TASK MATERIAL below:

/-- A held store of a pair's core. -/
def heldStore (c : Nat) (v : Byte) : Held := { core := c, seq := 0, op := .acc { acc .store 3 1 [0x10000] with data := [v] }, since := 5 }
/-- Cores 0 and 20 are a pair, with held writes. -/
def paired (l : List Held) : State :=
  { run with
    cores := [(0, { running with task := some { task with partner := some 20 }, code := { image := some 7 } }), (20, { running with task := some { task with partner := some 0 } })]
    d := { images := [(7, some { asid := 0, va := 0, len := 1, tok := {}, kern := { iterbound := 50 } })] }
    w := { held := l } }

theorem test_meets_ModuleServices :
    (∀ i ∈ [Instr.redundantCompare 0 0, .redmisTimeout 0 0, .scrubVisit 0x20, .lehrAdjust [(5, 50)], .wearRecordRequest (List.replicate 32 0#8), .managementMailboxRequest 1,
      .forcedPublish 0 1024 3, .moduleReset], i.wf = true) ∧
    (let s := paired [heldStore 0 1#8, heldStore 20 1#8]
     (s.core 0).partner = some 20 ∧ s.w.held.find? (fun h => h.core == 0 && h.seq == 0) = some (heldStore 0 1#8) ∧
       s.w.held.find? (fun k => k.core == 20 && k.seq == 0) = some (heldStore 20 1#8) ∧ (∀ o ∈ s.w.held, o.core = 0 → (heldStore 0 1#8).num ≤ o.num) ∧
       Acc.agrees { acc .store 3 1 [0x10000] with data := [1#8] } { acc .store 3 1 [0x10000] with data := [1#8] } = true ∧
       Acc.agrees { acc .store 3 1 [0x10000] with data := [1#8] } { acc .store 3 1 [0x10000] with data := [2#8] } = false) ∧
    (let s := { paired [heldStore 0 1#8] with now := 55 }
     (s.kernel 0).iterbound = 50 ∧ (heldStore 0 1#8).since + 50 ≤ s.now ∧ s.w.held.find? (fun k => k.core == 20 && k.seq == 0) = none ∧
       ({ s with now := 54 } : State).now < (heldStore 0 1#8).since + 50) ∧
    run.cfg.tier 0x20 = .hbm ∧ run.cfg.tier 0x40000000000 = .lpddr ∧ run.cfg.tier 0x3FFFFFFFFFF = .absent ∧ run.cfg.tier 0x8000000000 = .hbm ∧
    run.cfg.tier 0x80000000000 = .l2 ∧ Sparse.get 0 ({ hard := [(0x20, 1)] } : Rel).hard 0x20 ≠ 0 ∧
    (run.w.lehrAt ≤ run.gts0 ∧ run.gts0 < ({ lehrAt := 1 } : Rel).lehrAt ∧ siteOfUnit 0 = some 0 ∧ 0 ∈ run.cfg.sites) ∧
    (let p : Pub := { core := 0, id := 5, scope := 3, dirty := 1, remote := false }
     let s := { run with pub := [(1024, [p])] }
     (s.pubs 1024).find? (fun p => p.core == 0) = some p ∧ s.unackedAt 0 3 p.id = false ∧ (s.core 0).acc = []) ∧
    (∀ p ∈ run.pubs 1024, p.core ≠ 0) ∧ legalCfg [] = some {} := by decide +kernel

theorem test_meets_MemoryCanonicalKept : MemoryCanonical (fetching [0#64] 6) ∧
    (match Machine.step (fetching [0#64] 6) with | .next t => (t.core 0).q.pc == 6 | _ => false) = true :=
  ⟨show Memory.wf _ = true by decide, by decide +kernel⟩

theorem test_meets_WordsRoundTrip :
    (Instr.crc.wf = true ∧ encodeC .crc = [0x0024000000000000]) ∧ ((Instr.lim 63 0xFFFFFFFFFFFFFFFF#64).wf = true ∧ (encodeC (.lim 63 0xFFFFFFFFFFFFFFFF#64)).length = 2) ∧
    ((Instr.vnop { vz with md := 2 }).wf = true ∧ vParts (.vnop { vz with md := 2 }) = some (0x3FF, { vz with md := 2 })) := by decide +kernel

/-! ### Results the spec works out -/

/-- The configuration of 01_module.md's worked example. -/
def worn : CfgSt := { sitesOut := [9], quadsOut := [5 * 16 + 6], ncol := 480 }

/-- 01_module.md, worked example: ID and CFG of core 2 of physical quad 9 on site 5. -/
theorem test_csrr_worked_example : worn.idWord 354 = 0x15628962#64 ∧ worn.cfgWord 354 = 0x017BC7CA0F03D020#64 := by decide +kernel

/-- 09_page.md, worked example: the word of k5. -/
theorem test_token_worked_example : ({ entry := 0x321, gen := 3, rights := 0xC#4, kind := 1, base := 0, len := 0xC00 } : Token).word = 0x00321003C4000000#64 := by decide

/-- A block of the given bytes: (byte number, value). -/
def blockOf (l : List (Nat × Nat)) : Nat := l.foldl (fun b p => b + p.2 * 2 ^ (8 * p.1)) 0
/-- Blocks along K. -/
def blocks (l : List Nat) (cb : Nat → Nat) : List OpBlk := layOut (fun b k0 => mkBlk k0 (l.getD b 0) cb (fun _ => 0)) l.length 0 0

/-- 02_numbers.md, worked dot product: K = 150 from the accumulator element 1.0. -/
theorem test_mxMm_worked_dot :
    let cb : Nat → Nat := fun i => [0x0000, 0x3F00, 0xBF80, 0x3FC0].getD i 0
    blockDot 0x3F800000 0
      (blocks [blockOf [(0, 1), (1, 0xFD), (2, 0x23), (37, 1)], blockOf [(0, 2), (1, 0xFE), (2, 3), (27, 0x64), (28, 0x80)]] cb)
      (blocks [blockOf [(0, 2), (1, 0xFC), (2, 0x0A), (3, 7)], blockOf [(0, 2), (1, 0xFF), (10, 0xFA)], blockOf [(0, 3), (2, 0x80), (3, 0x3E), (52, 0xAB), (53, 0x3E)]] cb)
      150 = .ok 0x41169800 := by decide +kernel

/-- 02_numbers.md: additions in ascending order keep 2²⁴. -/
theorem test_mxMm_order : accAdd (accAdd 0x4B800000 0x3F800000) 0x3F800000 = 0x4B800000 := by decide +kernel

/-- 02_numbers.md: 0.3 with s = −8 encodes as 77, inexactly. -/
theorem test_vpack_q8 : (q8Code 0 ((fmtF32.dec 0x3E99999A).scale 8)).1 = 77 := by decide +kernel

/-- 02_numbers.md: the stored maximum of the read-and-reset example. -/
theorem test_amoFmax_windows : fmaxR42 (fmaxR42 0 0x3F400000) 0x40200000 = 0x40200000 ∧ fmaxR42 0x40200000 0x3FA00000 = 0x40200000 ∧
    fmaxR42 0x80000000 0 = 0 := by decide +kernel

/-- The scalar a step of one C-word leaves, and where its context stands. -/
def stepped (w : Word) (l : List Word) (d : Nat) : Word × Nat :=
  let s : State := { on { scalars running l with code := { ctl := [(5, w)], ctlLen := 200 } } with agenda := [⟨0, .core 0⟩] }
  match Machine.step s with
  | .next t => ((t.core 0).rdS 0 d, (t.core 0).q.pc)
  | _ => (0#64, 0)

/-- R115: a sum wraps. -/
theorem test_add_wraps : stepped 0x0400404200000000#64 [0xFFFFFFFFFFFFFFFF#64, 2#64] 4 = (1#64, 6) := by decide +kernel

/-- R115: the most negative number divided by −1, and its remainder; R6: writing s0 does nothing. -/
theorem test_div_corners :
    (match exec (.divS (alu 3 1 2 0)) (on (scalars running [0x8000000000000000#64, 0xFFFFFFFFFFFFFFFF#64])) with
      | .next t => (t.core 0).rdS 0 3 | _ => 0#64) = 0x8000000000000000#64 ∧
    (match exec (.divS (alu 3 1 0 0)) (on (scalars running [7#64])) with | .next t => (t.core 0).rdS 0 3 | _ => 0#64) = 0xFFFFFFFFFFFFFFFF#64 ∧
    (match exec (.add (alu 0 1 1 0)) (on (scalars running [7#64])) with | .next t => (t.core 0).rdS 0 0 | _ => 1#64) = 0#64 := by decide +kernel

end Sys2Proof.Tests
end

section
/-! SUPPORT. How the main context enters its trap handler by `trap` and leaves it by `ret` (R103, R104, R112). -/

namespace Sys2Proof.Machine

/-! ### Updates of the running core -/

/-- What a change of the running core comes to rests on that core alone. -/
theorem State.upd_congr (s : State) {f g : Core → Core} (h : f s.me = g s.me) : s.upd f = s.upd g :=
  congrArg (s.setCore s.cur) h

/-- A main context that may issue a word is RUNNING (R100). -/
theorem State.running_of_runs {s : State} (hr : s.runs = true) (hc : s.ctx = 0) : s.me.q.st = .running := by
  simp only [State.runs, hc, if_true, Bool.and_eq_true, beq_iff_eq] at hr
  obtain ⟨-, ⟨hst, -⟩, -⟩ := hr
  exact hst

/-! ### `trap` -/

/-- A `trap` that may issue is a precise trap that resumes at the C-word after it (R112). -/
theorem exec_trap_ready {code : BitVec 16} {s : State} (h : MayIssue (.trap code) [] s) :
    exec (.trap code) s =
      .next ((s.read []).upd (fun x => x.trapAt s.now s.ctx 14 false code.toNat (s.me.q.pc + 1))) := by
  have hpc : (s.read []).me.q.pcOf 0 = s.me.q.pc := by simp [Seq.pcOf]
  calc exec (.trap code) s = execTrap code s := rfl
    _ = .next ((s.read []).upd (fun x => x.trapAt s.now s.ctx 14 false code.toNat (x.q.pcOf 0 + 1))) := issue_ready h _
    _ = _ := congrArg Host.Outcome.next (State.upd_congr _ (by rw [hpc]))

theorem trap_trapsBy (s : State) (code : BitVec 16) : TrapsBy (.trap code) [] s 14 code.toNat (s.me.q.pc + 1) :=
  fun _ hm hc => ⟨_, exec_trap_ready hm, State.trapAt_trapped s [] 14 code.toNat (s.me.q.pc + 1) hc⟩

/-! ### `ret` from a trap -/

/-- A transfer to a C-word of the loaded control section goes on there (R120). -/
theorem transfer_inside (s : State) {n : Nat} (f : Core → Core) (h : n < s.me.code.ctlLen) :
    transfer s n f = .next (s.upd (fun x => (f x).goto s.ctx n)) :=
  if_pos ⟨Int.natCast_nonneg n, Int.ofNat_lt.mpr h⟩

@[simp] theorem Core.trapReturn_r (x : Core) (pc : Nat) : (x.trapReturn pc).r = x.r := rfl
@[simp] theorem Core.trapReturn_c (x : Core) (pc : Nat) : (x.trapReturn pc).c = x.c := rfl
@[simp] theorem Core.trapReturn_tact (x : Core) (pc : Nat) : (x.trapReturn pc).q.tact = false := rfl
@[simp] theorem Core.trapReturn_st (x : Core) (pc : Nat) : (x.trapReturn pc).q.st = x.q.st := rfl
@[simp] theorem Core.trapReturn_loops (x : Core) (pc : Nat) : (x.trapReturn pc).q.loops = x.q.loops := rfl

/-- Going to a C-word of the main context moves its program counter and leaves its state, TACT and loop levels. -/
@[simp] theorem Core.goto_main_pc (x : Core) (pc : Nat) : (x.goto 0 pc).q.pc = pc := rfl
@[simp] theorem Core.goto_main_st (x : Core) (pc : Nat) : (x.goto 0 pc).q.st = x.q.st := rfl
@[simp] theorem Core.goto_main_tact (x : Core) (pc : Nat) : (x.goto 0 pc).q.tact = x.q.tact := rfl
@[simp] theorem Core.goto_main_loops (x : Core) (pc : Nat) : (x.goto 0 pc).q.loops = x.q.loops := rfl

/-- A `ret` of the main context with TACT = 1 to a C-word of the control section is a trap return there (R104, R120). -/
theorem exec_ret_trapped {s : State} {a : Nat} {fea : Bool} (hm : MayIssue (.ret a fea) [.s a fea] s) (hc : s.ctx = 0)
    (ht : s.me.q.tact = true) (hin : (s.sc a).toNat % 2 ^ 15 < s.me.code.ctlLen) :
    exec (.ret a fea) s = .next ((s.read [.s a fea]).upd (fun x =>
      (x.trapReturn ((s.sc a).toNat % 2 ^ 15)).goto 0 ((s.sc a).toNat % 2 ^ 15))) := by
  have hin' : ((s.read [.s a fea]).sc a).toNat % 2 ^ 15 < (s.read [.s a fea]).me.code.ctlLen := by simpa using hin
  have ht' : (s.read [.s a fea]).ctx = 0 ∧ (s.read [.s a fea]).me.q.tact = true := ⟨hc, by simpa using ht⟩
  calc exec (.ret a fea) s = execRet a fea s := rfl
    _ = transfer (s.read [.s a fea]) (((s.read [.s a fea]).sc a).toNat % 2 ^ 15 : Nat) _ := issue_ready hm _
    _ = _ := transfer_inside _ _ hin'
    _ = _ := congrArg Host.Outcome.next (State.upd_congr _ (by simp only [ht', and_self, if_true, State.sc_upd_touch]))

end Sys2Proof.Machine

namespace Sys2Proof

open Machine

/-- Settles O7: `trap` is a precise trap of the main context that resumes at the next C-word (R103, R112), and `ret` with
TACT = 1 clears TACT on its way to the target (R104). -/
theorem trapsAndReturns : Obligations.TrapsAndReturns := by
  refine ⟨trap_trapsBy, ?_, by decide⟩
  intro s a fea hc ht hin _ hm
  refine ⟨_, exec_ret_trapped hm hc ht hin, State.read_upd_only s _ _, ?_⟩
  rw [State.read_upd_core]
  simp [State.running_of_runs hm.runs hc]

end Sys2Proof
end

section
/-! SUPPORT. Where `jmp`, `brx`, `call` and `ret` leave the machine (R104, R120, R121). -/

namespace Sys2Proof.Machine

/-! ### A word that transfers control -/

/-- A word that only transfers: nothing changes but where its context stands (R120). -/
theorem State.goto_quiet (s : State) (l : List Src) (pc : Nat) :
    Quiet s ((s.read l).upd (fun x => x.goto s.ctx pc)) ∧ Goes s ((s.read l).upd (fun x => x.goto s.ctx pc)) pc := by
  have hc := State.read_upd_core s l (fun x => x.goto s.ctx pc)
  refine ⟨⟨State.read_upd_only s l _, ?_, ?_⟩, ?_⟩
  · rw [hc]; exact CoreKept.goto (Core.touch_kept _ _ _) _ _
  · rw [hc]; rfl
  · unfold Goes; rw [hc]; exact Core.goto_pc _ _ _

End of TASK MATERIAL.

> **THE TASK**
For the word "partner", count the lines of the data that contain it and give only the count.

> **EXERCISE ANSWER**
2